И вправду, преизлиха нравна царевна! В струящейся накидке, нарядных шальварах, красных остроносых туфлях, она стремительно подскочила к Поновляеву. И – пропали гневные молнии, будто потушенные озерной голубизной Мишиных глаз. Отвернулась, скрывая вспыхнувший на щеках жаркий румянец, потом глянула искоса:
– Этих тоже!
Новгородец понимающе склонил голову, чуя, что пропал, что и под богатою одеждою явственно зрит все изгибы тела Зульфии, и неудержимо манит его алый бутон ее чувственного рта, на который тщетно пытается наложить царевна печать гордого безразличия. Девушка еще раз потерянно глянула, как окунулась с разбегу, в нестерпимую голубизну Мишиных глаз и поспешно отворотилась к степному окоему, где золотыми каплями стекали на землю минареты Сарай-ал-Джедида.
И подхватило, и понесло с того дня Мишу жарким течением разбуженной крови в сладкий смертельный омут, во глубине которого призывным блеском светятся огромные девичьи глаза и мерцает недоступное русалочье тело.
Хан был милостив.

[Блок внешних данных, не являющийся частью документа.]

-- ==== Sys2Proof/Laws/Ops.lean ====
section
/-! SUPPORT. One lemma per shared operation that says everything it can do; the provers cite these instead of
unfolding the operation. -/

namespace Sys2Proof.Laws

open Sys2Proof Sys2Proof.Machine

/-! ### Results -/

@[simp] theorem mapNext_next (f : State → State) (s : State) :
    Result.mapNext f (.next s) = .next (f s) := rfl

@[simp] theorem mapNext_fault (f : State → State) (x : Fault) :
    Result.mapNext f (.fault x) = .fault x := rfl

@[simp] theorem mapNext_refused (f : State → State) (x : Refusal) :
    Result.mapNext f (.refused x) = .refused x := rfl

theorem mapNext_eq_next {f : State → State} {r : Result} {t : State} :
    Result.mapNext f r = .next t ↔ ∃ s, r = .next s ∧ t = f s := by
  cases r <;> simp [eq_comm]

theorem andThen_next {s : State} (h : s.seq ≠ .fault) (rest : State → Result) :
    Result.andThen (.next s) rest = rest s := by
  simp [Result.andThen, h]

theorem andThen_raised {s : State} (h : s.seq = .fault) (rest : State → Result) :
    Result.andThen (.next s) rest = .next s := by
  simp [Result.andThen, h]

/-- A chain of two operations reaches a state only by the first one's raise or by both. -/
theorem andThen_eq_next {r : Result} {rest : State → Result} {t : State} :
    Result.andThen r rest = .next t ↔
      ∃ s, r = .next s ∧ (s.seq = .fault ∧ t = s ∨ s.seq ≠ .fault ∧ rest s = .next t) := by
  cases r with
  | next s =>
    by_cases h : s.seq = .fault
    · simp [Result.andThen, h, eq_comm]
    · simp [Result.andThen, h]
  | fault x => simp [Result.andThen]
  | refused x => simp [Result.andThen]

/-! ### Inputs -/

/-- A tick moves the schedule on by one. -/
@[simp] theorem inputAt_endTick (s : State) (k : Nat) : (endTick s).inputAt k = s.inputAt (k + 1) := by
  simp only [State.inputAt, endTick_inputs, endTick_tick, List.getElem?_tail, Nat.add_assoc, Nat.add_comm 1 k]

theorem input_endTick (s : State) : (endTick s).input = s.inputAt 1 := inputAt_endTick s 0

/-- Inputs depend on the schedule and the tick index alone. -/
theorem inputAt_congr {s t : State} (hi : t.inputs = s.inputs) (ht : t.tick = s.tick) (k : Nat) :
    t.inputAt k = s.inputAt k := by
  simp only [State.inputAt, hi, ht]

theorem input_congr {s t : State} (hi : t.inputs = s.inputs) (ht : t.tick = s.tick) : t.input = s.input :=
  inputAt_congr hi ht 0

@[simp] theorem input_cons {x : TickInput} {xs : List TickInput} {s : State} (h : s.inputs = x :: xs) :
    s.input = x := by
  simp [State.input, State.inputAt, h]

@[simp] theorem input_withInput (x : TickInput) (s : State) : (withInput x s).input = x := rfl

/-! ### Decoding -/

/-- The command port reaches INIT and SEND only (30_encoding.md R83, R89). -/
theorem decodeCommand_cases {w : CmdWord} {i : Instr} (h : decodeCommand w = .instr i) :
    i = .init ∨ ∃ r g b, i = .send r g b := by
  unfold decodeCommand at h
  split at h
  · split at h
    · exact .inl (by simpa using h.symm)
    · simp at h
  · split at h
    · split at h
      · exact .inr ⟨_, _, _, by simpa using h.symm⟩
      · simp at h
    · simp at h

/-! ### The generator -/

theorem legal_iff {e : Symbol} : e.legal = true ↔ e = Symbol.one ∨ e = Symbol.zero := by
  simp [Symbol.legal]

theorem symbolOf_legal (b : Bool) : (symbolOf b).legal = true := by cases b <;> rfl

theorem frameSymbol_legal (c : Colour) (p : Nat) : (frameSymbol c p).legal = true := symbolOf_legal _

/-- The ticks of a half of a legal record: 7, 6, 4 or 8 (42_peripheral.md R147). -/
theorem halfTicks_symbolOf (b h : Bool) :
    (symbolOf b).halfTicks h = if b then (if h then 6 else 7) else (if h then 8 else 4) := by
  cases b <;> cases h <;> rfl

/-- What a tick of a record does (R147): the half goes on, the second half begins, the next symbol begins, or the
frame completes. -/
theorem runTick_cases (e : Symbol) (s : State) :
    (s.elapsed.toNat + 1 < e.halfTicks s.half ∧ runTick e s = { s with elapsed := s.elapsed + 1#16 }) ∨
    (e.halfTicks s.half ≤ s.elapsed.toNat + 1 ∧ s.half = false ∧
      runTick e s = { s with elapsed := 0#16, half := true }) ∨
    (e.halfTicks s.half ≤ s.elapsed.toNat + 1 ∧ s.half = true ∧ s.symIdx.toNat < 23 ∧
      runTick e s = { s with elapsed := 0#16, symIdx := s.symIdx + 1#5, half := false }) ∨
    (e.halfTicks s.half ≤ s.elapsed.toNat + 1 ∧ s.half = true ∧ 23 ≤ s.symIdx.toNat ∧
      runTick e s = completeFrame s) := by
  unfold runTick
  split
  · next h => exact .inl ⟨h, rfl⟩
  · next h =>
    split
    · next hh => exact .inr (.inl ⟨Nat.le_of_not_lt h, hh, rfl⟩)
    · next hh =>
      have hh : s.half = true := by simpa using hh
      split
      · next hi => exact .inr (.inr (.inl ⟨Nat.le_of_not_lt h, hh, hi, rfl⟩))
      · next hi => exact .inr (.inr (.inr ⟨Nat.le_of_not_lt h, hh, Nat.le_of_not_lt hi, rfl⟩))

/-- What a tick of the start latency does (R147). -/
theorem startTick_cases (s : State) :
    (1 < s.genStartCnt ∧ startTick s = { s with genStartCnt := s.genStartCnt - 1 }) ∨
    (s.genStartCnt ≤ 1 ∧ startTick s = beginFrame { s with genStartCnt := 0 }) := by
  unfold startTick
  split
  · next h => exact .inl ⟨h, rfl⟩
  · next h => exact .inr ⟨Nat.le_of_not_lt h, rfl⟩

/-- Everything GEN_ADVANCE can do when it answers a next state (R147). -/
theorem genAdvance_cases {s t : State} (h : genAdvance s = .next t) :
    (s.genState = .gIdle ∧ t = s) ∨
    (s.genState = .gStart ∧ t = startTick s) ∨
    (s.genState = .gRun ∧ 24 ≤ s.cfg.symbolCapacity ∧ s.symIdx.toNat < 24 ∧
      (s.symbolAt s.symIdx.toNat).legal = true ∧ t = runTick (s.symbolAt s.symIdx.toNat) s) := by
  unfold genAdvance at h
  split at h
  · next hg => exact .inl ⟨hg, by simpa using h.symm⟩
  · next hg => exact .inr (.inl ⟨hg, by simpa using h.symm⟩)
  · next hg =>
    split at h
    · next hi =>
      obtain ⟨hc, hi⟩ : 24 ≤ s.cfg.symbolCapacity ∧ s.symIdx.toNat < 24 := by simpa [frameFits] using hi
      split at h
      · next hl => exact .inr (.inr ⟨hg, hc, hi, hl, by simpa using h.symm⟩)
      · simp at h
    · simp at h

/-- The generator runs wherever its record is a legal one. -/
theorem genAdvance_run {s : State} (hg : s.genState = .gRun) (hc : 24 ≤ s.cfg.symbolCapacity)
    (hi : s.symIdx.toNat < 24) (hl : (s.symbolAt s.symIdx.toNat).legal = true) :
    genAdvance s = .next (runTick (s.symbolAt s.symIdx.toNat) s) := by
  simp [genAdvance, hg, frameFits, hc, hi, hl]

/-! ### Submission -/

/-- TRANSMIT's two starts (R145). -/
theorem submit_cases (s : State) :
    (s.cfg.startLatencyTicks = 0 ∧ submit s = beginFrame { s with qCount := s.qCount + 1 }) ∨
    (0 < s.cfg.startLatencyTicks ∧
      submit s = { s with
        qCount := s.qCount + 1
        genState := .gStart
        genStartCnt := s.cfg.startLatencyTicks }) := by
  unfold submit
  split
  · next h => exact .inl ⟨h, rfl⟩
  · next h => exact .inr ⟨Nat.pos_of_ne_zero h, rfl⟩

theorem submit_seq (s : State) : (submit s).seq = s.seq := by
  rcases submit_cases s with ⟨_, h⟩ | ⟨_, h⟩ <;> simp [h]

/-- Everything TRANSMIT can do when it answers a next state (R145). -/
theorem execTransmit_cases {n : Nat} {s t : State} (h : execTransmit n s = .next t) :
    n = LOOP_COUNT ∧ s.qCount < s.cfg.queueDepth ∧
      (s.input.txOk = false ∧ t = raise .submitRejected s ∨ s.input.txOk = true ∧ t = submit s) := by
  unfold execTransmit at h
  split at h
  · simp at h
  · next hn =>
    split at h
    · simp at h
    · next hq =>
      refine ⟨by simpa using hn, Nat.lt_of_not_le hq, ?_⟩
      split at h
      · next hx => exact .inl ⟨hx, by simpa using h.symm⟩
      · next hx => exact .inr ⟨by simpa using hx, by simpa using h.symm⟩

end Sys2Proof.Laws
end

За сестру отблагодарил дорогим перстнем и назначением сотником во дворцовую охрану. После зимних кровавых трудов русичи будто в рай попали. Только не благостным покоем, а сладкою истомою наполнял сердца этот рай. Ить не каменные они, сердца-то под кольчугою! И куда деваться новоявленным стражам от невнятных шепотов, лукавых пересмеиваний, вкрадчивых шорохов, жарких взглядов из-под жоночьих кисейных завесок, из коих словно соткан воздух женской половины дворца! Ох и легко же потерять голову в этом обволакивающем дурманном раю из-за какой-нибудь волоокой гурии!
Фома Крень и впрямь потерял, застигнутый самим Тюляком с одной из ханских наложниц. И ничто: ни просьбы Поновляева, ни заступничество Зульфии – не отвело грозу: по древнему обычаю привязаны были прелюбодеи к хвостам необъезженных степных коней…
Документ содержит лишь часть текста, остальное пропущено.